What God did for Me


Sefat Emet wondered about the words in the Haggadah, “In every generation, we are obligated to see ourselves as if we went out of Egypt”.

In every generation, said Sefat Emet, God brings us out of Egypt, but we don’t always see it. The purpose of the seder, he said, is to train us, to open our eyes, so that the memory of Egypt will always be with us. And perhaps, said Sefat Emet, that memory will help us through dark times.

So on this very dark year, I want to tell you what God did for me when he brought me out of the land of Egypt.
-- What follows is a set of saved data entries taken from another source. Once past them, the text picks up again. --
-- ==== Sys2Proof/Certificates/Slice0/Obligations.lean ====
section
/-! DEFINITION. The statements for the provers, in the order of spec/: encoding, step, control transfer, registers,
index and memory, display, keypad and timers, host operations, faults, whole-machine rules. A docstring names the rule
a statement formalises, and the log entry where a clause rests on a choice (the spec's own decision `D<n>` or the
model's). In every statement, that an addition to `pc` wraps at 65536 is the spec's D6, log 9. -/

open Sys2Proof Sys2Proof.Machine

/-! ## Encoding (30_encoding.md) -/

/-- Decoding the word of any instruction, with any operands, gives the instruction back, and so does decoding its two
bytes, high byte first, whatever follows them (R70, R71, R74). -/
def Obligations.DecodeOfEncodeIsTheInstruction : Prop :=
  ∀ i : Instr, decodeWord (encode i) = .instr i ∧
    (highByte (encode i)).toNat * 256 + (lowByte (encode i)).toNat = (encode i).toNat ∧
    ∀ rest : List Byte, decodeBytes (encodeBytes i ++ rest) = .ok (i, rest)

/-- A word that decodes to an instruction is that instruction's word, and one that does not is reported as itself: each
of the 65536 words has one meaning (R74). Exact match is the spec's D22, log 15. -/
def Obligations.EncodeOfDecodeIsTheWord : Prop :=
  ∀ op : Word, (∀ i, decodeWord op = .instr i → encode i = op) ∧ (∀ w, decodeWord op = .unknown w → w = op)

/-- "A word `op` is the instruction of a row exactly when `op & mask = match`" (R72): the decoder of R74 and the table
of R72 agree on every word and row. Exact match is the spec's D22, log 15. -/
def Obligations.DecoderAgreesWithOpcodeTable : Prop :=
  ∀ op : Word, ∀ r ∈ opcodeTable,
    r.covers op = true ↔ ∃ i, decodeWord op = .instr i ∧ i.pattern = r.pattern

/-- The unknown words, family by family, by their digits (R80). Exact match is the spec's D22, log 15. -/
def Obligations.UnknownWordsAreTheseByFamily : Prop :=
  ∀ op : Word, decodeWord op = .unknown op ↔
    (op.toNat / 4096 = 0x0 ∧ op.toNat % 4096 ≠ 0x0E0 ∧ op.toNat % 4096 ≠ 0x0EE) ∨
    (op.toNat / 4096 = 0x5 ∧ op.toNat % 16 ≠ 0) ∨
    (op.toNat / 4096 = 0x8 ∧ op.toNat % 16 ∈ [0x8, 0x9, 0xA, 0xB, 0xC, 0xD, 0xF]) ∨
    (op.toNat / 4096 = 0x9 ∧ op.toNat % 16 ≠ 0) ∨
    (op.toNat / 4096 = 0xE ∧ op.toNat % 256 ∉ [0x9E, 0xA1]) ∨
    (op.toNat / 4096 = 0xF ∧ op.toNat % 256 ∉ [0x07, 0x0A, 0x15, 0x18, 0x1E, 0x29, 0x33, 0x55, 0x65])

/-- Words written out digit by digit from R72 decode to what they stand for; words of the unknown space do not. Exact match
is the spec's D22, log 15. -/
def Obligations.WrittenOutWordsDecode : Prop :=
  decodeWord 0x00E0#16 = .instr .op00E0 ∧ decodeWord 0x2ABC#16 = .instr (.op2NNN 0xABC#12) ∧
  decodeWord 0x3A42#16 = .instr (.op3XNN 10 0x42#8) ∧ decodeWord 0x812E#16 = .instr (.op8XYE 1 2) ∧
  decodeWord 0xD015#16 = .instr (.opDXYN 0 1 5#4) ∧ decodeWord 0xE19E#16 = .instr (.opEX9E 1) ∧
  decodeWord 0xFF65#16 = .instr (.opFX65 15) ∧ decodeWord 0x5121#16 = .unknown 0x5121#16

/-! ## The step (40_step_cycle.md, 20_memory.md) -/

/-- Fetch takes the bytes at `pc` and `pc + 1`, each address modulo 4096, the first as the high byte (R53, R91). The
reduction is the spec's D4, log 8. -/
def Obligations.FetchIsBigEndianAndWraps : Prop :=
  ∀ s : State, s.fetchWord.toNat =
    (s.byteAt (s.pc.toNat % 4096)).toNat * 256 + (s.byteAt ((s.pc.toNat + 1) % 4096)).toNat

/-- When the bytes at the program counter decode to an instruction, a step runs that instruction's execute phase with the
last step's events forgotten (R90 to R93). If it completes, the timer phase follows (R94): a timer that is not 0 falls
by one, the beep flag is set exactly when it was set or `sound` goes from 1 to 0, nothing else changes. If it faults, so
does the step (R96). That the events are forgotten is the spec's D15, log 6; that every completed step ticks is its D2,
log 13; that an untaken beep stays set is its D25, log 14. -/
def Obligations.StepRunsTheDecodedInstruction : Prop :=
  ∀ (s : State) (i : Instr) (rest : List Byte),
    decodeBytes [s.memRead s.pc.toNat, s.memRead (s.pc.toNat + 1)] = .ok (i, rest) →
    (∀ u, exec i { s with diagnostics := [] } = .next u → ∃ t, step s = .next t ∧
      t.delay.toNat = u.delay.toNat - 1 ∧ t.sound.toNat = u.sound.toNat - 1 ∧
      (t.beep = true ↔ u.beep = true ∨ u.sound.toNat = 1) ∧ SameExcept [.delay, .sound, .beep] u t) ∧
    (∀ f, exec i { s with diagnostics := [] } = .fault f → step s = .fault f)

/-- An unknown opcode (R95): in permissive mode the step completes with one event, `pc` two further on and the timers
ticked, all else unchanged but for the beep flag, which `TimersFallOncePerCompletedStep` gives; in strict mode it raises
`IllegalOpcode` with the address and the word. The mode is OPEN (D3): it is a field of the configuration, log 3. The
tick in such a step, the event's contents and what the fault carries are the spec's D2, D15 and D14, logs 13, 6 and
20. -/
def Obligations.UnknownOpcodeIsNoOpOrFault : Prop :=
  ∀ s : State, decodeWord s.fetchWord = .unknown s.fetchWord →
    (s.cfg.illegalMode = .permissive → ∃ t, step s = .next t ∧ PcPlus 2 s t ∧
      t.diagnostics = [.unknownOpcode s.pc s.fetchWord] ∧ t.delay.toNat = s.delay.toNat - 1 ∧
      t.sound.toNat = s.sound.toNat - 1 ∧ SameExcept [.pc, .delay, .sound, .beep, .diagnostics] s t) ∧
    (s.cfg.illegalMode = .strict → step s = .fault (.illegalOpcode s.pc s.fetchWord))

/-! ## Control transfer (41_flow.md) -/

/-- `00EE` (R101): "PC = pop(stack) + 2", and `StackUnderflow` with an empty stack. The count form of the depth and that
a popped entry keeps its value are the spec's D16, log 16; the address the fault carries is its D14, log 20. -/
def Obligations.ReturnPopsAndAddsTwo : Prop :=
  ∀ s : State,
    (s.sp.val = 0 → exec .op00EE s = .fault (.stackUnderflow s.pc)) ∧
    (∀ n, (h : n < 16) → s.sp.val = n + 1 → ∃ t, exec .op00EE s = .next t ∧ t.sp.val = n ∧
      t.pc.toNat = (s.stack[n].toNat + 2) % 65536 ∧ SameExcept [.pc, .stackDepth] s t)

/-- `1NNN` (R102): "PC = NNN (no advance)", whatever the target; that an odd one is legal is the spec's D6, log 9. -/
def Obligations.JumpSetsPc : Prop :=
  ∀ (nnn : Addr) (s : State), OnlyMovesPc (.op1NNN nnn) s nnn.toNat

/-- `2NNN` (R103): push the address of this instruction, then `PC = NNN`; `StackOverflow` with 16 entries in use. The
count form of the depth is the spec's D16, log 16; the address the fault carries is its D14, log 20. -/
def Obligations.CallPushesItsOwnAddress : Prop :=
  ∀ (nnn : Addr) (s : State),
    (s.sp.val = 16 → exec (.op2NNN nnn) s = .fault (.stackOverflow s.pc)) ∧
    (∀ h : s.sp.val < 16, ∃ t, exec (.op2NNN nnn) s = .next t ∧ t.sp.val = s.sp.val + 1 ∧
      t.stack[s.sp.val] = s.pc ∧ (∀ j, (hj : j < 16) → j ≠ s.sp.val → t.stack[j] = s.stack[j]) ∧
      t.pc.toNat = nnn.toNat ∧ SameExcept [.pc, .stackEntries, .stackDepth] s t)

/-- The four register skips (R104 to R107): `pc` moves by 4 if the condition holds, else by 2. For `4XNN` the two distances
are the spec's own inference (R105); that `pc` wraps at 65536 is its D6, log 9. -/
def Obligations.SkipsFollowTheirConditions : Prop :=
  ∀ (x y : Reg) (nn : Byte) (s : State),
    SkipsWhen (.op3XNN x nn) s (s.reg x = nn) ∧ SkipsWhen (.op4XNN x nn) s (s.reg x ≠ nn) ∧
    SkipsWhen (.op5XY0 x y) s (s.reg x = s.reg y) ∧ SkipsWhen (.op9XY0 x y) s (s.reg x ≠ s.reg y)

/-- `BNNN` (R108): "PC = NNN + V0", not reduced to 12 bits, which is the spec's D6, log 9. -/
def Obligations.OffsetJumpAddsV0 : Prop :=
  ∀ (nnn : Addr) (s : State), OnlyMovesPc (.opBNNN nnn) s (nnn.toNat + (s.reg 0).toNat)

/-- "`2NNN` followed immediately by `00EE` leaves `PC` equal to (address of the CALL) + 2, and the stack depth
unchanged" (R103, 95_test_vectors.md S5); the entries in use before the call are kept. The count form of the depth is
the spec's D16, log 16. -/
def Obligations.CallThenReturnComesBack : Prop :=
  ∀ (nnn : Addr) (s : State), s.sp.val < 16 → ∃ t u, exec (.op2NNN nnn) s = .next t ∧ exec .op00EE t = .next u ∧
    PcPlus 2 s u ∧ (∀ j, (h : j < 16) → j < s.sp.val → u.stack[j] = s.stack[j]) ∧
    SameExcept [.pc, .stackEntries] s u

/-- Calls fill the stack to 16 entries and the next one overflows, leaving the entries as they were (R27, R103, S9). The
count form of the depth is the spec's D16, log 16; the address the fault carries is its D14, log 20. -/
def Obligations.SeventeenthNestedCallOverflows : Prop :=
  ∀ (targets : List Addr) (s : State), s.sp.val + targets.length = 16 → ∃ t, callAll targets s = .next t ∧
    t.sp.val = 16 ∧ (∀ j, (h : j < 16) → j < s.sp.val → t.stack[j] = s.stack[j]) ∧
    ∀ nnn, exec (.op2NNN nnn) t = .fault (.stackOverflow t.pc)

/-- A `1NNN` that targets itself is an endless loop (R102, R98): any number of steps complete. -/
def Obligations.JumpToItselfRunsForEver : Prop :=
  ∀ (n : Nat) (nnn : Addr) (s : State), s.pc.toNat = nnn.toNat → Fetches s (.op1NNN nnn) → SafeFor n s

/-! ## Registers (42_alu.md) -/

/-- `6XNN`, `7XNN`, `8XY0` (R111, R112, R113): immediate, immediate sum modulo 256 with no flag, move. -/
def Obligations.LoadsAndImmediateAdd : Prop :=
  ∀ (x y : Reg) (nn : Byte) (s : State),
    WritesOneReg (.op6XNN x nn) s x nn.toNat ∧
    WritesOneReg (.op7XNN x nn) s x (((s.reg x).toNat + nn.toNat) % 256) ∧
    WritesOneReg (.op8XY0 x y) s x (s.reg y).toNat

/-- `8XY1`, `8XY2`, `8XY3` (R114, R115, R116): bitwise OR, AND, exclusive OR; `VF` is not written as a flag. -/
def Obligations.LogicLeavesFlagAlone : Prop :=
  ∀ (x y : Reg) (s : State),
    WritesOneReg (.op8XY1 x y) s x ((s.reg x).toNat ||| (s.reg y).toNat) ∧
    WritesOneReg (.op8XY2 x y) s x ((s.reg x).toNat &&& (s.reg y).toNat) ∧
    WritesOneReg (.op8XY3 x y) s x ((s.reg x).toNat ^^^ (s.reg y).toNat)

/-- `8XY4` (R117): `VF` = 1 if the sum exceeds 255, else 0; `V[X]` = sum modulo 256. With `X = F` the sum survives, by the
order of R110 (the spec's D8, log 11). -/
def Obligations.AddSetsCarryThenSum : Prop :=
  ∀ (x y : Reg) (s : State), WritesFlagThenReg (.op8XY4 x y) s x
    (if (s.reg x).toNat + (s.reg y).toNat > 255 then 1 else 0) (((s.reg x).toNat + (s.reg y).toNat) % 256)

/-- `8XY5` and `8XY7` (R118, R120): `VF` = 0 on a borrow, else 1; the difference is `a - b` or `a - b + 256`. With `X = F`
the difference survives, by the order of R110 (the spec's D8, log 11). -/
def Obligations.SubtractionsSetNotBorrow : Prop :=
  ∀ (x y : Reg) (s : State),
    WritesFlagThenReg (.op8XY5 x y) s x (if (s.reg x).toNat < (s.reg y).toNat then 0 else 1)
      (((s.reg x).toNat + 256 - (s.reg y).toNat) % 256) ∧
    WritesFlagThenReg (.op8XY7 x y) s x (if (s.reg y).toNat < (s.reg x).toNat then 0 else 1)
      (((s.reg y).toNat + 256 - (s.reg x).toNat) % 256)

/-- `8XY6` (R119): `VF` = bit 0 of `V[Y]`, `V[X]` = `V[Y]` halved; `V[Y]` itself is not written unless it is `V[X]` or `VF`. With
`X = F` the shifted value survives, by the order of R110 (the spec's D8, log 11). -/
def Obligations.ShiftRightReadsVy : Prop :=
  ∀ (x y : Reg) (s : State),
    WritesFlagThenReg (.op8XY6 x y) s x ((s.reg y).toNat % 2) ((s.reg y).toNat / 2)

/-- `8XYE` (R121): both `V[X]` and `V[Y]` receive `V[Y]` doubled modulo 256; `VF` = bit 7 of `V[Y]` unless `VF` is one of
them (the order of R110, the spec's D8, log 11). -/
def Obligations.ShiftLeftWritesBoth : Prop :=
  ∀ (x y : Reg) (s : State), ∃ t, exec (.op8XYE x y) s = .next t ∧
    (t.reg x).toNat = (s.reg y).toNat * 2 % 256 ∧ (t.reg y).toNat = (s.reg y).toNat * 2 % 256 ∧
    (x ≠ VF → y ≠ VF → (t.reg VF).toNat = (s.reg y).toNat / 128) ∧
    (∀ r, r ≠ x → r ≠ y → r ≠ VF → t.reg r = s.reg r) ∧ PcPlus 2 s t ∧ SameExcept [.pc, .regs] s t

/-- `CXNN` (R122): `V[X]` is some byte of the source masked by `NN`, exactly one byte is drawn, and where bytes were
injected it is the next of them. The injected queue and the free bytes after it are the model's form of the source
(D20, log 5); nothing here rests on the value of a free byte. -/
def Obligations.RandomMasksOneDrawnByte : Prop :=
  ∀ (x : Reg) (nn : Byte) (s : State), ∃ (b : Byte) (t : State), exec (.opCXNN x nn) s = .next t ∧
    (t.reg x).toNat = b.toNat &&& nn.toNat ∧ (∀ c rest, s.random.injected = c :: rest → b = c) ∧
    t.random.injected = s.random.injected.tail ∧ t.random.drawn = s.random.drawn + 1 ∧
    (∀ r, r ≠ x → t.reg r = s.reg r) ∧ PcPlus 2 s t ∧ SameExcept [.pc, .regs, .random] s t

/-- An instruction writes no register but its named destinations and, for the flag writers, `VF` (R22). -/
def Obligations.OnlyNamedRegistersAreWritten : Prop :=
  ∀ (i : Instr) (s t : State), exec i s = .next t → ∀ r, Instr.mayWrite i r = false → t.reg r = s.reg r

/-! ## Index register and memory (43_index_memory.md) -/

/-- `ANNN` and `FX29` (R126, R128): `I` = `NNN`; `I` = `V[X]` times 5, the whole byte, with no flag. -/
def Obligations.IndexLoadsAddressOrGlyph : Prop :=
  ∀ (nnn : Addr) (x : Reg) (s : State),
    WritesIndex (.opANNN nnn) s nnn.toNat ∧ WritesIndex (.opFX29 x) s ((s.reg x).toNat * 5)

/-- `FX1E` (R127): `I` grows by `V[X]`, `VF` is not written. That it wraps at 65536 is the spec's D5, log 9. -/
def Obligations.IndexAddWrapsWithoutFlag : Prop :=
  ∀ (x : Reg) (s : State), WritesIndex (.opFX1E x) s ((s.I.toNat + (s.reg x).toNat) % 65536)

/-- `FX33` (R129): hundreds, tens and ones of `V[X]` at `I`, `I + 1`, `I + 2`; `I` and the registers are unchanged. Address
wrap and the suppression below 0x200 are the spec's D4 and D7, logs 8 and 10. -/
def Obligations.DecimalDigitsAreStored : Prop :=
  ∀ (x : Reg) (s : State), s.memWf = true → ∃ t, exec (.opFX33 x) s = .next t ∧
    StoredAtIndex [BitVec.ofNat 8 ((s.reg x).toNat / 100), BitVec.ofNat 8 ((s.reg x).toNat / 10 % 10),
      BitVec.ofNat 8 ((s.reg x).toNat % 10)] s t ∧
    PcPlus 2 s t ∧ SameExcept [.pc, .memory, .diagnostics] s t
I had the kind of childhood where kids wind up committing suicide or driving into a ditch somewhere.  But every Shabbat, my childhood rabbi would open the ark, and he would say, “In this scroll is every secret of our people from Sinai to now.”  Somehow, I believed him.  And at the age of eight, I began studying Torah. And I learned that our ancestors had suffered, too.

Our ancestors were slaves in Egypt for almost 400 years, I learned – so long that they started to accept it.  They were so deadened by the hard labor that they couldn’t even cry out.  And then a miracle happened. “The people sighed from the hard labor”, the Torah tells us, “And God heard their cry, and God said, “I will bring them out.”

For the first time in my life, I discovered hope.  If we cry out, I realized, if we find the courage to express our pain, then God will hear us, and somehow, with the help of God, we will find a better life.

Its been 65 years since I began studying Torah. And this year, in my final semester of rabbinical school, I got to study Torah in a whole new way. Sitting there, studying with a great teacher, I got to look back on words that changed my life – the words that taught my eight year-old self how to cry out, how to have faith, and how to aspire for something better.

My eight year-old self could have never imagined that moment.

And last night, as we read the story about they ancient rabbis who held a seder together at B’nai Brak, my wife put her hand on my shoulder. “Next month”, she said, “you’ll be a rabbi too.”

Thank you, God, for bringing me out of the land of Egypt.